Pathfinding is a group of algorithms that let a gameobject find a way through the level to go from A to B. Unity3D comes with a pathfinding solution and it works well… meanwhile your game does not play in cubic planets.

We needed to write our own pathfinding code to be able to work on the six sides of the world, and it was time consuming in something engine related and not game related.

The initial diffusion

Six sides of the World was developed by Emilio and he originally published by himself. The lesson learned the hard way was contundent. Making the game is only one part of the equation, selling it, creating and maintaining a community and the bureaucracy behind the business side was too much for a one man army.

When the game is “ready” (in the technical way), you need the urge to publish it, it’s done, right? But that was a very bad idea. The game needs to be discovered, and you have two options.

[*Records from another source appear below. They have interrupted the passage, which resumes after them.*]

/-- What an error at a site does. -/
def errorAt (s : State) : ErrorSite → State
  | .core p =>
    if hardEligible s p then hardPreemptCore s p
    else
      let l := (s.proc p).liveBricks
      let s := l.foldl (fun s e => if e.2.b.rst then lostBrick s p e.1 else s) s
      if l.isEmpty then s else coreFault s p (ccRecord s p .eccu 0 false 0 false) true
  | .register p none => match (s.proc p).run with
    | .running _ => takeFault s p .eccu
    | _ => s
  | .register p (some e) => engineInHand s p e .eccu 0 (siteOf s ⟨p, some e, 0, p⟩)
  | .sector key => s.modMem fun m => m.setPoison (key / 128) true
  | .tile cl tid =>
    let t := s.tile cl tid
    let s := tileChange s cl tid Tile.empty
    if t.st = 0 then s else poisonCurrent s t.ctx
  | .queue p => match queueOwner s p with
    | some x => poisonCurrent s x
    | none => s
  | .brickQueue cl k => match ((s.cluster cl).brickq.take 512)[k]? with
    | some b => poisonCurrent (loseQueued (s.modCluster cl fun c => { c with brickq := c.brickq.eraseIdx k }) [b]) b.ctx.toNat
    | none => s
  | .contextTable x => if (s.ctx x).d.st = .free then s else poisonCurrent s x
  | .region x r =>
    writeRecord (modRegion s x r fun g => { g with pzn := true, tgen := g.tgen + 1 }) x .note { cause := .eccu, unit := 7 }
  | .reuse x e => writeRecord (modReuse s x e fun g => { g with cv := false }) x .note { cause := .eccu, unit := 7 }
  | .accumulator cl k row col res =>
    s.modPress cl fun pr => match SMap.get none pr.slots k with
      | some sl =>
        let i := row * 128 + col
        { pr with slots := SMap.set none pr.slots k (some { sl with
            el := SMap.set Acc.zero sl.el i { SMap.get Acc.zero sl.el i with res := res } }) }
      | none => pr
  | .bucket cl => s.modCluster cl fun c => { c with pow := { c.pow with level := 0 } }
  | .burst p => s.modProc p fun v => { v with burst := none }
  | .perf cl k => s.modCluster cl fun c => { c with obs := { c.obs with perf := SMap.set 0 c.obs.perf k 0 } }
  | .signature p post prv => s.modCoh p fun c =>
    match post, prv with
    | true, true => { c with psPrv := allOnes }
    | true, false => { c with psCur := allOnes }
    | false, true => { c with wsPrv := allOnes }
    | false, false => { c with wsCur := allOnes }
  | .sigSlot home key =>
    let full (m : Memory) : Word := BitVec.ofNat 64 (max (SMap.get 0 m.fullto home).toNat (s.gts + 65536))
    if s.mem.slots.any fun t => t.home == home && t.key == key then
      s.modMem fun m => { m with
        slots := m.slots.filter fun t => !(t.home == home && t.key == key), fullto := SMap.set 0 m.fullto home (full m) }
    else s
  | .transCache asid vpn => s.modMem fun m => { m with trans := m.trans.filter fun t => !(t.asid.toNat == asid && t.vpn == vpn) }
  | .replay p =>
    if p < 256 then
      let s := perfAdd s (clusterOf p) 0x40 0 0 1
      perfAdd s (clusterOf p) 0x41 p ((s.proc p).ctxOf.getD 0) 1
    else s
  | .trace cl slot => s.modCluster cl fun c =>
    let v := SMap.get 0 c.obs.trace slot
    { c with obs := { c.obs with trace := SMap.set 0 c.obs.trace slot (v ||| seqBusy) } }
  | .l1 p vsec => s.modCoh p fun c => { c with l1 := SMap.set none c.l1 vsec none }
  | .corrected cl _ => perfAdd s cl 0x40 0 0 1

/-- The numbers of a site exist. -/
def siteExists : ErrorSite → Bool
  | .core p => decide (p < 256) | .register p _ => decide (p < 272) | .sector _ => true
  | .tile c t => decide (c < 64) && decide (t < 4095) | .queue p => decide (p < 272)
  | .brickQueue c k => decide (c < 64) && decide (k < 512) | .contextTable x => decide (x < 16)
  | .region x r => decide (x < 16) && decide (r < 1023) | .reuse x e => decide (x < 16) && decide (e < 4096)
  | .accumulator c k r l _ => decide (c < 64) && decide (k < 12) && decide (r < 128) && decide (l < 128)
  | .bucket c => decide (c < 64) | .burst p => decide (p < 256) | .perf c k => decide (c < 64) && decide (k < 32)
  | .signature p _ _ => decide (p < 272) | .sigSlot h _ => decide (h < 416) | .transCache _ _ => true
  | .trace c k => decide (c < 64) && decide (k < 128) | .l1 p _ => decide (p < 272) | .corrected c _ => decide (c < 64)
  | .replay p => decide (p < 272)

/-- An error that its array corrects, or that replay clears. -/
def siteCorrected : ErrorSite → Bool
  | .corrected _ _ => true
  | .replay _ => true
  | _ => false

/-- A hardware error is counted and takes its path. -/
def execHardwareError (site : ErrorSite) (s : State) : Out :=
  if siteExists site then
    .next (errorAt (countError s (2 * siteClass site + if siteCorrected site then 0 else 1)) site)
  else .fault .noSuchUnit

/-- A scrub changes no byte: a correction is written back only where no store has come since, and is counted (R194). -/
def execScrub (_key : Nat) (corrected : Bool) (s : State) : Out := .next (if corrected then countError s 0 else s)

/-! ## Health (22 R461) -/

def execHealthStoreFlush (s : State) : Out := .next (s.modMod fun m => { m with flashHealth := m.health })

/-- Physical clusters. -/
def physicalClusters : Nat := 68

/-- A reading of a physical cluster's ageing monitor, with the hours of life it leaves. -/
def execAgeingMonitor (cluster : Nat) (ppm : BitVec 16) (eol : BitVec 32) (s : State) : Out :=
  if cluster < physicalClusters then
    let aged := decide (30000 < ppm.toInt) || decide (eol.toNat < 8760)
    .next (s.modMod fun m =>
      let h := m.health
      { m with health := { h with
          ageing := SMap.set 0 h.ageing cluster ppm, eol := eol, hflag := if aged then h.hflag ||| 8 else h.hflag } })
  else .fault .noSuchUnit

end Sys2Proof.Machine
end

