-- ==== Sys2Proof/Machine/Fetch.lean ====
section
/-! DEFINITION. Fetching an instruction: code of control and lookup cores (04_encoding_and_opcode_map.md R73-R78), parcels of a
stream (R74, R79). A parcel that a core has fetched ahead since its last control transfer is executed as it was then (R78); any
other is read as a load would read it now. -/

namespace Sys2Proof.Machine

/-- A parcel of code at an address: the core's own scratchpad, or translated memory with the execute right; anything else, and
whatever translation refuses, is FETCH (R73, R75). `st`: the parcel is the second or third. -/
def codePlace (w : Who) (va : Nat) (st : Bool) : M Place := fun s =>
  let refuse : Stop := .fault .fetch va st
  if 2 ^ 52 ≤ va then .error refuse s
  else if windowMin ≤ va then
    match windowKey s w va 2 with
    | some key =>
      if w.p < 256 && spBase + w.p * 2 ^ 20 ≤ key && key < spBase + (w.p + 1) * 2 ^ 20 then .ok ⟨.window, 0, key, false, va⟩ s
      else .error refuse s
    | none => .error refuse s
  else match translate w va .exec s with
    | .ok pl t => if pl.kind = .mmio then .error refuse t else .ok pl t
    | .error _ t => .error refuse t

/-- Read a parcel: through the L1 as a load at .co, or at the bank (R78). A refusal of the owner is FETCH; poison is ECCU. -/
def codeRead (w : Who) (pl : Place) (k : Nat) (st : Bool) : M Nat := fun s =>
  match load w pl 2 false ⟨0, 0, 2 ^ 29 + k, none⟩ true s with
  | .error (.fault .perm _ _ _) t => .error (.fault .fetch pl.va st) t
  | r => r

/-- The k-th parcel of the instruction at PC, fetched ahead or read now. -/
def parcelRead (w : Who) (pl : Place) (k : Nat) (st : Bool) : M Nat := do
  match SMap.get none ((← get).cc w.q).ahead pl.va with
  | some v => return v.toNat
  | none => codeRead w pl k st

/-- A core fetches a parcel ahead, of memory of this module (R78). What cannot be fetched is not. -/
def fetchAhead (core va : Nat) (s : State) : State :=
  match (s.proc core).run with
  | .running x =>
    let w : Who := ⟨core, none, x, core⟩
    match codePlace w va false s with
    | .ok pl t =>
      if pl.isLocal && va % 2 == 0 then
        match codeRead w pl 0 false t with
        | .ok v u => u.modCC core fun r => { r with ahead := SMap.set none r.ahead va (some (BitVec.ofNat 16 v)) }
        | .error _ _ => s
      else s
    | .error _ _ => s
  | _ => s

/-- Address of the k-th parcel of the instruction at pc. -/
def parcelAddr (pc : Word) (k : Nat) : Nat := (pc + BitVec.ofNat 64 (2 * k)).toNat

/-- The places of the parcels after the first, then their reads: FETCH of any comes before ECCU of any (R77). -/
def codeRest (w : Who) (pc : Word) : List Nat → List Place → M Nat
  | [], _ => pure 0
  | k :: ks, pl :: pls => do
    let v ← parcelRead w pl k true
    return v * 2 ^ (16 * k) + (← codeRest w pc ks pls)
  | _ :: _, [] => pure 0

/-- The parcels after the first are placed. -/
def codePlaces (w : Who) (pc : Word) : List Nat → M (List Place)
  | [] => pure []
  | k :: ks => do
    let pl ← codePlace w (parcelAddr pc k) true
    return pl :: (← codePlaces w pc ks)

/-- The instruction word at a core's PC. How long it is stands in its first parcel: poison there is ECCU before the later parcels
are placed (DESIGN CHOICE, log 33). -/
def fetchCC (p : Nat) : M (BitVec 48) := do
  let w ← ccWho p
  let pc := ((← get).cc p).pc
  let pl ← codePlace w pc.toNat false
  let v ← parcelRead w pl 0 false
  let ks := (List.range (parcels (BitVec.ofNat 16 v))).drop 1
  let pls ← codePlaces w pc ks
  let r ← codeRest w pc ks pls
  return BitVec.ofNat 48 (v + r)

/-- What a stream holds next. -/
inductive Fetched where
  /-- the stream ends inside the instruction -/
  | short
  /-- a parcel is poisoned: its number -/
  | poisoned (k : Nat)
  | word (w : BitVec 48)
  deriving DecidableEq, Repr

/-- Parcels k, k + 1, … of a stream's next instruction, joined to what stands below them. -/
def streamJoin (s : State) (p : Nat) (px : Bool) (q : Sequencer) : List Nat → Nat → Fetched
  | [], v => .word (BitVec.ofNat 48 v)
  | k :: ks, v =>
    match streamParcel s p px q k with
    | none => .short
    | some none => .poisoned k
    | some (some x) => streamJoin s p px q ks (v + x.toNat * 2 ^ (16 * k))

/-- The next instruction of a stream (R72, R74). -/
def fetchStream (s : State) (p : Nat) (px : Bool) (q : Sequencer) : Fetched :=
  match streamParcel s p px q 0 with
  | none => .short
  | some none => .poisoned 0
  | some (some x) => streamJoin s p px q ((List.range (parcels x)).drop 1) x.toNat

/-- Address of a parcel's sector, for ECCU (R193). -/
def streamSector (s : State) (p : Nat) (px : Bool) (q : Sequencer) (k : Nat) : Nat := ringKey s p px (q.here + k) / 128 * 128

end Sys2Proof.Machine
end

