-- ==== Sys2Proof/Certificates/Slice0/Obligations.lean ====
section
/-! DEFINITION. The statements for the provers, family by family: what the rules of spec/ say that the instructions, the
events and the machine do. `Done` and `Leaves` (Safety/Frame.lean) say that an instruction completes and what it leaves: the
named state, equal in every register, queue, table and byte of memory. -/

open Sys2Proof Sys2Proof.Machine

/-! ## Registers and register instructions of a core (06) -/

/-- R110: s0 reads as zero and p0 as one, a write to either is discarded, and a write to any other register is read back by
that register and by no other. R131-R133: CMP, CMPI and the predicate operations write one predicate, and PPUT writes
p1-p7. -/
def Obligations.PredicateInstructions : Prop :=
  (∀ (r : CCRegs) (d e : BitVec 5) (v : Word) (k m : BitVec 3) (b : Bool),
     r.readS 0 = 0 ∧ r.readP 0 = true ∧ r.writeS 0 v = r ∧ r.writeP 0 b = r ∧
     (d ≠ 0 → (r.writeS d v).readS e = if e = d then v else r.readS e) ∧
     (k ≠ 0 → (r.writeP k b).readP m = if m = k then b else r.readP m) ∧
     (∀ e, (r.writeP k b).readS e = r.readS e) ∧ (∀ m, (r.writeS d v).readP m = r.readP m)) ∧
  ((∀ (gd : Guard) (w : Bool) (d a b : BitVec 3) (x y : BitVec 5) (imm : BitVec 6) (c : BitVec 4) (s : State) (p : Nat),
     Runs s p gd → ∀ e ∈ predTable gd w d a b x y imm c, Done (exec e.1 s) p 4 s (s.modCC p fun r => r.writeP d (e.2 r))) ∧
   (∀ (gd : Guard) (a : BitVec 5) (s : State) (p : Nat), Runs s p gd →
     ∃ q : BitVec 8, Done (exec (.pput gd a) s) p 4 s (s.modCC p fun r => { r with p := q }) ∧ q.getLsbD 0 = true ∧
       ∀ k, 1 ≤ k → k < 8 → q.getLsbD k = ((s.cc p).readS a).getLsbD k))

/-- R127, R128: the one-operand Reg instructions. R126-R128: each two-operand Reg instruction, at 64 bits or with X = 1 at 32
bits, writes its result to its destination, PC moves on by 4, and nothing else changes. -/
def Obligations.RegInstructions : Prop :=
  (∀ (o : UnOp) (s : State) (p : Nat), ∀ e ∈ unTable o, Runs s p o.gd →
     Done (exec e.1 s) p 4 s (s.modCC p fun r => r.writeS o.d
       (asWord (xWidth o.w) (e.2 (xWidth o.w) ((r.readS o.a).toNat % 2 ^ xWidth o.w))))) ∧
  (∀ (o : RegOp) (s : State) (p : Nat), ∀ e ∈ regTable o, Runs s p o.gd →
     Done (exec e.1 s) p 4 s (s.modCC p fun r => r.writeS o.d
       (asWord (xWidth o.w) (e.2 (xWidth o.w) ((r.readS o.a).toNat % 2 ^ xWidth o.w) ((r.readS o.b).toNat % 2 ^ xWidth o.w)))))

/-- R125, R129, R130, R133, R136-R138, R143: the 16-bit forms, the immediate forms, LEA, PGET, LI, LIH, ADDPC, the bit-field
instructions and HGET write one scalar register. -/
def Obligations.ScalarInstructions : Prop :=
  ∀ (gd : Guard) (d a b i : BitVec 5) (o : ImmOp) (sh : BitVec 4) (imm : BitVec 27) (ha sel : BitVec 4) (pos len : BitVec 6)
    (s : State) (p : Nat), ∀ e ∈ scalarTable gd d a b i o sh imm ha sel pos len, Runs s p e.2.1 →
    Done (exec e.1 s) p e.2.2.1 s (s.modCC p fun r => r.writeS e.2.2.2.1 (e.2.2.2.2 r))

/-- R78, R125, R134, R135: where the transfers go, what link they leave, that they drop what was fetched ahead, and ALIGN of an odd
register target, before the link is written. NOP only moves PC on. -/
def Obligations.TransfersOfControl : Prop :=
  (∀ (s : State) (p : Nat), Runs s p always → Done (exec .nop s) p 2 s s) ∧
  (∀ (gd : Guard) (k : BitVec 3) (r5 : BitVec 5) (r10 : BitVec 10) (r16 : BitVec 16) (r32 : BitVec 32) (hint : Bool) (s : State)
    (p : Nat), ∀ e ∈ branchTable gd k r5 r10 r16 r32 hint,
    let (i, g, rel, taken, n, link) := e
    Runs s p g → Leaves (exec i s) (s.modCC p fun r =>
      if taken r then { (if link then r.writeS 31 (r.pc + 4) else r) with pc := BitVec.ofInt 64 (r.pc.toNat + 2 * rel), ahead := [] }
      else r.at (r.pc + BitVec.ofNat 64 n))) ∧
  (∀ (gd : Guard) (a : BitVec 5) (s : State) (p : Nat), ∀ e ∈ jumpTable gd a,
    let (i, g, x, link) := e
    Runs s p g →
    (((s.cc p).readS x).getLsbD 0 = false →
      Leaves (exec i s) (s.modCC p fun r =>
        { (if link then r.writeS 31 (r.pc + 4) else r) with pc := r.readS x, ahead := [] })) ∧
    (((s.cc p).readS x).getLsbD 0 = true → exec i s = .next (takeFault s p .align ((s.cc p).readS x).toNat)))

You can spend money to buy ads, reviews and other marketing stuff, or you can grow a community waiting for your game.

As an little indie studio we can’t afford the first option, and we underestimated the effort you need to do to generate a community. It’s a daily basis work, paying attention to the people one by one, and this requires time. We did not invested enough.

The lack of a narrative

Well, the title does not fit the reality. The game had lore from the very beginning. In fact, Emilio is a writer too, and Six Sides of the World storyline was in his head.

But having ideas and creating a narrative it’s not the same. It needs time and effort and finally it was stripped off the game until now we updated the game to add this new content.

If you played the game before this last update you may remember that there were some clues about existing “something more”. For example the green cubes were present, and the idea was to add the narrative tied to them.


Conclusions

Developing a game in your spare time has risks like we explained in this post-mortem, but the pressure of timing or sell expectations are lighter.

However this is a first step to enter the industry, and it’s a model that we will not be able to repeat. Towards the next project we will apply the experience earned this this project and reach better results. Obviously, we will reach you to tell about the development news.